══ Supplied material
/-- The operand fields of L-R and L-X (R350). -/
def readLR (w : Nat) : LR :=
  { d := fld 9 52 w, a := fld 9 43 w, b := fld 9 34 w, c := fld 9 25 w, e := fld 9 16 w, modf := fld 16 0 w }

/-- The fields of L-I (R352). -/
def readLI (w : Nat) : LI :=
  { d := fld 9 52 w, a := fld 9 43 w, b := fld 9 34 w, im := fld 2 32 w, imm := fld 32 0 w }

/-- The fields of L-M (R352). -/
def readLM (w : Nat) : LM :=
  { d := fld 9 52 w, a := fld 9 43 w, b := fld 9 34 w, off := fld 18 16 w, modf := fld 16 0 w }

/-- The entry of an opcode in a list of lane opcodes. -/
def findOp {α : Type} (opc : Nat) : List (Nat × α) → Option α
  | [] => none
  | (k, f) :: rest => if opc == k then some f else findOp opc rest

/-- A lane word read without its legality check: none where the opcode is unassigned (R362). -/
def readLane (w : Nat) : Option Instr :=
  let opc := w >>> 86
  match findOp opc lrRows with
  | some f => some (f (readCtl w) (readLR w))
  | none =>
    match findOp opc liRows with
    | some f => some (f (readCtl w) (readLI w))
    | none =>
      match findOp opc lmRows with
      | some f => some (f (readCtl w) (readLM w))
      | none => none

/-- A lane word in a wave of `nr` lane registers (R358). -/
def decodeLaneIn (nr w : Nat) : Option Instr :=
  match readLane w with
  | some i => if Machine.legalIn nr i then some i else none
  | none => none

/-- A lane word in a wave with all 256 lane registers. -/
def decodeLane (w : Nat) : Option Instr := decodeLaneIn 256 w

/-- A clause header (R356): none where its opcode is not 0x3FF, a reserved bit is set, or SETA or SETB is in 12 to 14
(R358). -/
def decodeHeader (w : Nat) : Option ClauseHeader :=
  let h : ClauseHeader := { lenm1 := fld 4 82 w, wait := fld 12 70 w, seta := fld 4 66 w, setb := fld 4 62 w }
  let okSet (x : BitVec 4) : Bool := decide (x.toNat ≤ 11) || x == 15
  if w >>> 86 == 0x3FF && w % 0x4000000000000000 == 0 && okSet h.seta && okSet h.setb then some h else none

/-- The word of a clause header. -/
def encodeHeader (h : ClauseHeader) : Nat :=
  0x3FF <<< 86 + put 82 h.lenm1 + put 70 h.wait + put 66 h.seta + put 62 h.setb

/-- The common lane fields of a word (R350). -/
def encodeCtl (opc : Nat) (c : LaneCtl) : Nat :=
  opc <<< 86 + putb 85 c.pneg + put 81 c.pidx + putb 80 c.qneg + put 76 c.qidx + put 73 c.look + putb 72 c.cede +
    put 68 c.free + put 64 c.sf + put 61 c.ch

def encodeLR (opc : Nat) (c : LaneCtl) (r : LR) : Nat :=
  encodeCtl opc c + put 52 r.d + put 43 r.a + put 34 r.b + put 25 r.c + put 16 r.e + put 0 r.modf

def encodeLI (opc : Nat) (c : LaneCtl) (r : LI) : Nat :=
  encodeCtl opc c + put 52 r.d + put 43 r.a + put 34 r.b + put 32 r.im + put 0 r.imm

def encodeLM (opc : Nat) (c : LaneCtl) (r : LM) : Nat :=
  encodeCtl opc c + put 52 r.d + put 43 r.a + put 34 r.b + put 16 r.off + put 0 r.modf
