-- ==== Sys2Proof/Machine/Ports.lean ====
section
/-! DEFINITION. The rows of the optical ports: transitions, flits, recalibration, laser sources (R31 to R55, R81). -/

namespace Sys2Proof.Machine

/-- A time has been reached. -/
def State.past (s : State) (t : Nat) : Bool := decide (t ≤ s.now)

/-- The transition `k` of a port has run its time. -/
def State.transDone (s : State) (p k : Nat) : Bool :=
  match (s.port p).trans with
  | some (j, t) => j == k && s.past t
  | none => false

/-- LASER_WAKE_DONE (R39): the requested groups are lit and the port enters LOCKING. Link numbering starts afresh here
(DESIGN CHOICE, log 9). -/
def execLaserWakeDone (p : BitVec 5) (s : State) : Out :=
  let n := p.toNat
  let x := s.port n
  if s.transDone n 1 then
    let s := s.setPort n { x with
      st := 1, lit := x.grpmask, trans := none, since := s.now, relock := false, recal := false, looped := x.loopbk
      far := none, farAt := none, lightAt := none, mismatchAt := [], txSeq := 0, rxSeq := 0, nak := false
      unacked := [], stalled := [], inbox := [], markerSeen := false }
    .next (((s.after 200000 (.lockTimeout p)).portMove n).loopLight n)
  else .next s

/-- The groups that are not lit here and have far-end light, each since when it has had it without a break (R41). -/
def Port.strayLight (x : Port) (now : Nat) (groups : BitVec 4) : Tbl Nat :=
  ((List.range 4).filter (fun g => bit (groups &&& ~~~x.lit).toNat g)).map (fun g => (g, tget now x.mismatchAt g))

/-- FAR_END_LIGHT_ARRIVAL (R39, R41): light that is there already, with another TARGET or version in its training
sequence (R42), starts no new lock. A port whose loop back is in effect receives its own light only (R53). -/
def execFarEndLightArrival (p : BitVec 5) (far : FarEnd) (s : State) : Out :=
  let n := p.toNat
  let x := s.port n
  if x.st != 1 || x.looped || (match x.trans with | some (2, _) => true | _ => false) then .next s
  else
    let stray := x.strayLight s.now far.groups
    let new := stray.any (fun g => (tfind x.mismatchAt g.1).isNone)
    let x := { x with far := some far, farAt := some s.now, mismatchAt := stray }
    if far.groups == x.lit then
      if x.lightAt.isSome && x.trans.isSome then .next (s.setPort n x)
      else .next (s.setPort n { x with lightAt := some s.now, trans := some (5, s.now + 14000) })
    else
      let s := s.setPort n { x with lightAt := none, trans := none }
      .next (if new then s.after 2000 (.groupMismatch p) else s)

/-- LOCK_ACHIEVED (R39, R42, R47, R81): TRAINED, with the round trip measured. After a loss of lock with a TARGET other than LIVE
replay does not resume: the flits that were kept are reported not delivered (R44; DESIGN CHOICE, log 80). -/
def execLockAchieved (p : BitVec 5) (rtt : BitVec 24) (s : State) : Out :=
  let n := p.toNat
  let x := s.port n
  if x.st == 1 && s.transDone n 5 then
    let r := if x.looped then Config.loopDelay n else rtt
    let recal := x.recal
    let s := s.setPort n { x with
      st := 2, trans := none, since := s.now, rtt0 := r, rttc := r, valid := true, corrected := false
      recal := false, caldone := x.caldone || recal }
    let s := if recal then s.portEvent n 0 else s
    let s := if x.target != 2 then s.loseFlits n false else s
    let s := ((s.sendHandshake n).portMove n).armAck n
    .next (s.armVermis n)
  else .next s

/-- HANDSHAKE_LIVE (R42, R71, R73): the port enters LIVE, its circuit is LIVE, and replay resumes. -/
def execHandshakeLive (p : BitVec 5) (s : State) : Out :=
  let n := p.toNat
  let x := s.port n
  if x.st == 2 && s.transDone n 4 && s.portMissed n then .next (((s.setPort n { x with trans := none }).portMove n).releasedTears n)
  else if x.st == 2 && s.transDone n 4 then
    let again : List Flit := if x.unacked.all (fun f => f.typ == 2) then [] else x.unacked
    let x := x.tally s.now (fun x => { x with rply := satAdd x.rply again.length })
    let s := s.setPort n { x with st := 3, trans := none, since := s.now, markerSeen := false, relock := false }
    let s := s.emit n again
    let s := match s.entryOf n with
      | some e => if (s.circuit e).st == 3 then (s.moveEntry e { s.circuit e with st := 4 }).enterSlot e else s
      | none => s
    .next ((s.armAck n).portMove n)
  else .next s

/-- VERMIS (R42, R71). -/
def execVermis (p : BitVec 5) (s : State) : Out :=
  let n := p.toNat
  let x := s.port n
  let differ := match x.far with | some f => f.ver != s.portVer n | none => true
  if x.st == 2 && x.target == 2 && differ && s.past (max x.since x.targetAt + 20000 + x.rttc.toNat / 10) then
    let s := (s.setPort n { x with vermis := true, lasterr := 5, target := 1, trans := none }).loseFlits n false
    .next ((s.sendHandshake n).portFailed n 5)
  else .next s

/-- LOCK_TIMEOUT (R40, R44). The entry to DARK that follows a relock is counted when it comes about. -/
def execLockTimeout (p : BitVec 5) (s : State) : Out :=
  let n := p.toNat
  let x := s.port n
  if x.st == 1 && s.past (x.since + 200000) && (match x.trans with | some (2, _) => false | _ => true) then
    let s := s.setPort n { x with
      lockfail := true, lasterr := if x.relock then 7 else 3, target := 0, trans := some (2, s.now + 200)
      lightAt := none, mismatchAt := [], recal := false }
    let s := (s.loseFlits n true).portFailed n 6
    .next (s.after 200 (.portGated p))
  else .next s

/-- GROUP_MISMATCH (R41): one group has had light for 2 µs. Flits that a relock had kept are reported not delivered (DESIGN CHOICE, log
80), and the entry to DARK is none of R44's. -/
def execGroupMismatch (p : BitVec 5) (s : State) : Out :=
  let n := p.toNat
  let x := s.port n
  if x.st == 1 && x.mismatchAt.any (fun g => s.past (g.2 + 2000)) && x.trans.isNone then
    let s := s.setPort n { x with
      lockfail := true, lasterr := 8, target := 0, trans := some (2, s.now + 200), mismatchAt := [], recal := false, relock := false }
    let s := (s.loseFlits n true).portFailed n 6
    .next (s.after 200 (.portGated p))
  else .next s

/-- DRAIN_END (R43): the marker is acknowledged or 1 µs has passed. -/
def execDrainEnd (p : BitVec 5) (s : State) : Out :=
  let n := p.toNat
  let x := s.port n
  match x.trans with
  | some (3, t) =>
    if x.st == 3 && ((x.marker.isNone && !x.stalled.contains 3) || s.past t) then
      let s := ((s.setPort n { x with st := 2, trans := none, since := s.now }).loseFlits n true).drainOver n
      .next (((s.sendHandshake n).portMove n).armVermis n)
    else .next s
  | _ => .next s

/-- PORT_GATED (R39, R54): OPLOSS counts the entry to DARK after a relock that timed out (R44). -/
def execPortGated (p : BitVec 5) (s : State) : Out :=
  let n := p.toNat
  let x := s.port n
  if s.transDone n 2 then
    let x := if x.relock then x.tally s.now (fun x => { x with loss := satInc x.loss }) else x
    let s := s.setPort n { x with st := 0, lit := 0, trans := none, since := s.now, relock := false, far := none, farAt := none }
    .next ((((s.loseFlits n false).releasedTears n).portDark n).portMove n)
  else .next s

/-- LOSS_OF_LOCK (R44). -/
def execLossOfLock (p : BitVec 5) (s : State) : Out :=
  let n := p.toNat
  let x := s.port n
  if x.st == 2 || x.st == 3 then
    let s := s.setPort n { x with
      st := 1, trans := none, since := s.now, relock := true, lockloss := true, looped := x.loopbk
      far := none, farAt := none, lightAt := none, mismatchAt := [] }
    let s := match x.trans with
      | some (3, _) => s.drainOver n
      | _ => s.releasedTears n
    .next ((((s.portEvent n 5).after 200000 (.lockTimeout p)).portMove n).loopLight n)
  else .next s

/-- LASER_LIGHT_LOSS (R45). -/
def execLaserLightLoss (p : BitVec 5) (s : State) : Out := .next (s.loseLight p.toNat)

/-- BERHIGH (R49). -/
def execBerhigh (p : BitVec 5) (corrected : Nat) (s : State) : Out :=
  let n := p.toNat
  let x := s.port n
  if x.berth.toNat * 256 < corrected then
    .next ((s.setPort n { x with berhigh := true, berEvents := x.berEvents + 1 }).portEvent n 3)
  else .next s

/-- OPCTL_TARGET_WRITE (R46). -/
def execOpctlTargetWrite (p : BitVec 5) (t : BitVec 2) (s : State) : Out := .next (s.writeTarget p.toNat t)
/-- OPCTL_GRPMASK_WRITE (R46). -/
def execOpctlGrpmaskWrite (p : BitVec 5) (g : BitVec 4) (s : State) : Out := .next (s.writeGrp p.toNat g)
/-- CALREQ (R47). -/
def execCalreq (p : BitVec 5) (s : State) : Out := .next (s.writeCal p.toNat)
/-- CLRCNT (R54). -/
def execClrcnt (p : BitVec 5) (s : State) : Out := .next (s.clearCounts p.toNat)

/-- ELS_REMOVE (R50). -/
def execElsRemove (n : BitVec 2) (s : State) : Out :=
  let m : BitVec 4 := ~~~(1 <<< n.toNat)
  let s := { s with modl := { s.modl with elspres := s.modl.elspres &&& m, elsok := s.modl.elsok &&& m } }
  .next (s.each (List.range 8) (fun s i => s.loseLight (8 * n.toNat + i)))

/-- ELS_INSERT (R50): its ports stay DARK until TARGET is written. -/
def execElsInsert (n : BitVec 2) (ok : Bool) (s : State) : Out :=
  let b : BitVec 4 := 1 <<< n.toNat
  .next { s with modl := { s.modl with elspres := s.modl.elspres ||| b, elsok := if ok then s.modl.elsok ||| b else s.modl.elsok } }

/-! Flits at the receiver -/

/-- Flits up to ACKSEQ are acknowledged. -/
def State.ackFlits (s : State) (p : Nat) (ack : BitVec 16) : State :=
  let x := s.port p
  let isAcked (f : Flit) : Bool := decide ((ack - f.seq).toNat < 32768)
  let hit := x.unacked.filter isAcked
  let s := s.setPort p { x with
    unacked := x.unacked.filter (fun f => !isAcked f)
    marker := if hit.any (fun f => f.typ == 3) then none else x.marker }
  let s := s.each hit (fun s f => s.flitAcked f)
  let s := s.sendStalled p x.stalled.length
  if x.marker.isSome && (s.port p).marker.isNone then s.post (.drainEnd (BitVec.ofNat 5 p)) else s

/-- A NAK asks for replay from ACKSEQ + 1. A port in TRAINED carries no data flit (R42): one that a loss of lock has kept goes again
when the port is LIVE (R44). -/
def State.replay (s : State) (p : Nat) : State :=
  let x := s.port p
  let again := if x.st == 3 then x.unacked else x.unacked.takeWhile (fun f => f.typ != 1)
  (s.setPort p (x.tally s.now (fun x => { x with rply := satAdd x.rply again.length }))).emit p again

/-- A flit is discarded for what it holds, and counted in OPCRCE (R37, R54). -/
def Port.countBad (x : Port) (now : Nat) : Port := x.tally now (fun x => { x with crce := satInc x.crce })

/-- The payload checks of R74 and R132. -/
def dataOk (l : List Byte) : Bool :=
  let dest := field l 8 1 % 16
  let len := field l 24 2
  (dest == 1 || dest == 2) && field l 8 1 / 16 % 8 == 0 && field l 9 1 == 0 && decide (1 ≤ len) && decide (len ≤ 220) &&
    field l 26 6 == 0 && (dest == 1 || decide (field l 16 1 / 32 % 8 ≤ 1))

/-- An accepted data flit: discarded for good (R37, R74, R132), refused for its version (R76), or handed on. A crucible flit of an older
version counts as for the same program instance when the instance of its slot has run since before TVERCUR changed, 10 µs before the
window's latest end; the flit names no instance (DEDUCED, log 98). -/
def State.takeData (s : State) (p : Nat) (seq : BitVec 16) (l : List Byte) : State :=
  let x := s.port p
  if x.markerSeen then s
  else if !dataOk l then s.setPort p (x.countBad s.now)
  else
    let tver := BitVec.ofNat 16 (field l 2 2)
    let inWin := match s.entryOf p with
      | some e => (s.circuit e).tver == tver && (match (s.circuit e).window with
        | some t => decide (s.now ≤ t) && (field l 8 1 % 16 == 1 || decide ((s.cx (flitSlot l)).since + 10000 ≤ t))
        | none => false)
      | none => false
    if tver != s.tvercur && !(newer s.tvercur tver && inWin) then
      match s.entryOf p with
      | some e => s.sendNack (s.circuit e).peerdev.toNat (field l 10 2) (field l 12 4) 0
      | none => s
    else
      let s := s.setPort p { x with inbox := x.inbox ++ [(seq, l)] }
      s.post (if field l 8 1 % 16 == 1 then .copyFlitWrite (BitVec.ofNat 5 p) else .crucibleFlitReceive (BitVec.ofNat 5 p))

/-- FLIT_RECEIVE (R37, R38, R42, R43, R74, R76). A data flit that the far end, LIVE already, sends again to a port which is still
TRAINED after its relock is delivered too: no accepted flit is lost (R44). -/
def execFlitReceive (p : BitVec 5) (a : FlitArrival) (s : State) : Out :=
  let n := p.toNat
  let x := s.port n
  let l := a.bytes
  if x.st != 3 && x.st != 2 then .next s
  else
    let x := x.tally s.now (fun x => { x with fecc := satAdd x.fecc a.corrected, fecu := satAdd x.fecu a.uncorr })
    if a.uncorr != 0 then .next (s.setPort n { x with nak := true })
    else if l.length != 256 || crc32 (l.take 252) != field l 252 4 then .next (s.setPort n { x.countBad s.now with nak := true })
    else
      let typ := field l 0 1 / 16
      let bad := decide (4 < typ) || field l 0 1 / 2 % 8 != 0 || field l 1 1 != 0
      let seq := BitVec.ofNat 16 (field l 4 2)
      let s := (s.setPort n x).ackFlits n (BitVec.ofNat 16 (field l 6 2))
      let s := if bit (field l 0 1) 0 then s.replay n else s
      let x := if bad then (s.port n).countBad s.now else s.port n
      if (typ == 0 || typ == 4) then .next (s.setPort n x)
      else if seq != x.rxSeq + 1 then .next (s.setPort n { x with nak := true })
      else
        let s := (s.setPort n { x with rxSeq := seq, nak := false }).armAck n
        if bad then .next s
        else match typ with
          | 1 => .next (s.takeData n seq l)
          | 2 =>
            match a.far with
            | some f => .next ((s.setPort n { s.port n with far := some f, farAt := some s.now, markerSeen := false }).tryHandshake n)
            | none => .next s
          | _ => .next (s.setPort n { s.port n with markerSeen := true })

/-- ACK_ONLY_FLIT (R38): again within every 128 flit times, while the port is TRAINED, whose handshake flits are numbered too, or
LIVE. It carries the NAK of a discard. -/
def execAckOnlyFlit (p : BitVec 5) (s : State) : Out :=
  let n := p.toNat
  .next (if (s.port n).st == 2 || (s.port n).st == 3 then (s.sendAckOnly n).armAck n else s)

/-! The fibre-delay table (R81) -/

/-- n / d rounded to the nearest integer, ties to even. -/
def roundHalfEven (n : Int) (d : Nat) : Int :=
  let q := n / (d : Int)
  let r := n % (d : Int)
  if (d : Int) < 2 * r || (2 * r == (d : Int) && q % 2 == 1) then q + 1 else q

/-- RTTC of one port. -/
def Port.correct (x : Port) (plant : BitVec 16) : Port :=
  if !x.valid || !x.corrected then x
  else
    let d := roundHalfEven (x.tcoef.toInt * (plant.toInt - x.tref.toInt)) 1000
    { x with rttc := BitVec.ofInt 24 ((x.rtt0.toNat : Int) + d), tused := plant }

/-- RTTC_CORRECTION (R81): every 10 ms. -/
def execRttcCorrection (s : State) : Out :=
  let s := { s with ports := tmap s.ports (fun _ (x : Port) => x.correct s.plant) }
  .next (s.after 10000000 .rttcCorrection)

end Sys2Proof.Machine
end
════
## Task to carry out
Copy, exactly and only, the lines above that begin with the one containing "def execDrainEnd (p" and finish with the one containing "CALREQ (R47). -/".

## Result of the task
def execDrainEnd (p : BitVec 5) (s : State) : Out :=
  let n := p.toNat
  let x := s.port n
  match x.trans with
  | some (3, t) =>
    if x.st == 3 && ((x.marker.isNone && !x.stalled.contains 3) || s.past t) then
      let s := ((s.setPort n { x with st := 2, trans := none, since := s.now }).loseFlits n true).drainOver n
      .next (((s.sendHandshake n).portMove n).armVermis n)
    else .next s
  | _ => .next s

/-- PORT_GATED (R39, R54): OPLOSS counts the entry to DARK after a relock that timed out (R44). -/
def execPortGated (p : BitVec 5) (s : State) : Out :=
  let n := p.toNat
  let x := s.port n
  if s.transDone n 2 then
    let x := if x.relock then x.tally s.now (fun x => { x with loss := satInc x.loss }) else x
    let s := s.setPort n { x with st := 0, lit := 0, trans := none, since := s.now, relock := false, far := none, farAt := none }
    .next ((((s.loseFlits n false).releasedTears n).portDark n).portMove n)
  else .next s

/-- LOSS_OF_LOCK (R44). -/
def execLossOfLock (p : BitVec 5) (s : State) : Out :=
  let n := p.toNat
  let x := s.port n
  if x.st == 2 || x.st == 3 then
    let s := s.setPort n { x with
      st := 1, trans := none, since := s.now, relock := true, lockloss := true, looped := x.loopbk
      far := none, farAt := none, lightAt := none, mismatchAt := [] }
    let s := match x.trans with
      | some (3, _) => s.drainOver n
      | _ => s.releasedTears n
    .next ((((s.portEvent n 5).after 200000 (.lockTimeout p)).portMove n).loopLight n)
  else .next s

/-- LASER_LIGHT_LOSS (R45). -/
def execLaserLightLoss (p : BitVec 5) (s : State) : Out := .next (s.loseLight p.toNat)

/-- BERHIGH (R49). -/
def execBerhigh (p : BitVec 5) (corrected : Nat) (s : State) : Out :=
  let n := p.toNat
  let x := s.port n
  if x.berth.toNat * 256 < corrected then
    .next ((s.setPort n { x with berhigh := true, berEvents := x.berEvents + 1 }).portEvent n 3)
  else .next s

/-- OPCTL_TARGET_WRITE (R46). -/
def execOpctlTargetWrite (p : BitVec 5) (t : BitVec 2) (s : State) : Out := .next (s.writeTarget p.toNat t)
/-- OPCTL_GRPMASK_WRITE (R46). -/
def execOpctlGrpmaskWrite (p : BitVec 5) (g : BitVec 4) (s : State) : Out := .next (s.writeGrp p.toNat g)
/-- CALREQ (R47). -/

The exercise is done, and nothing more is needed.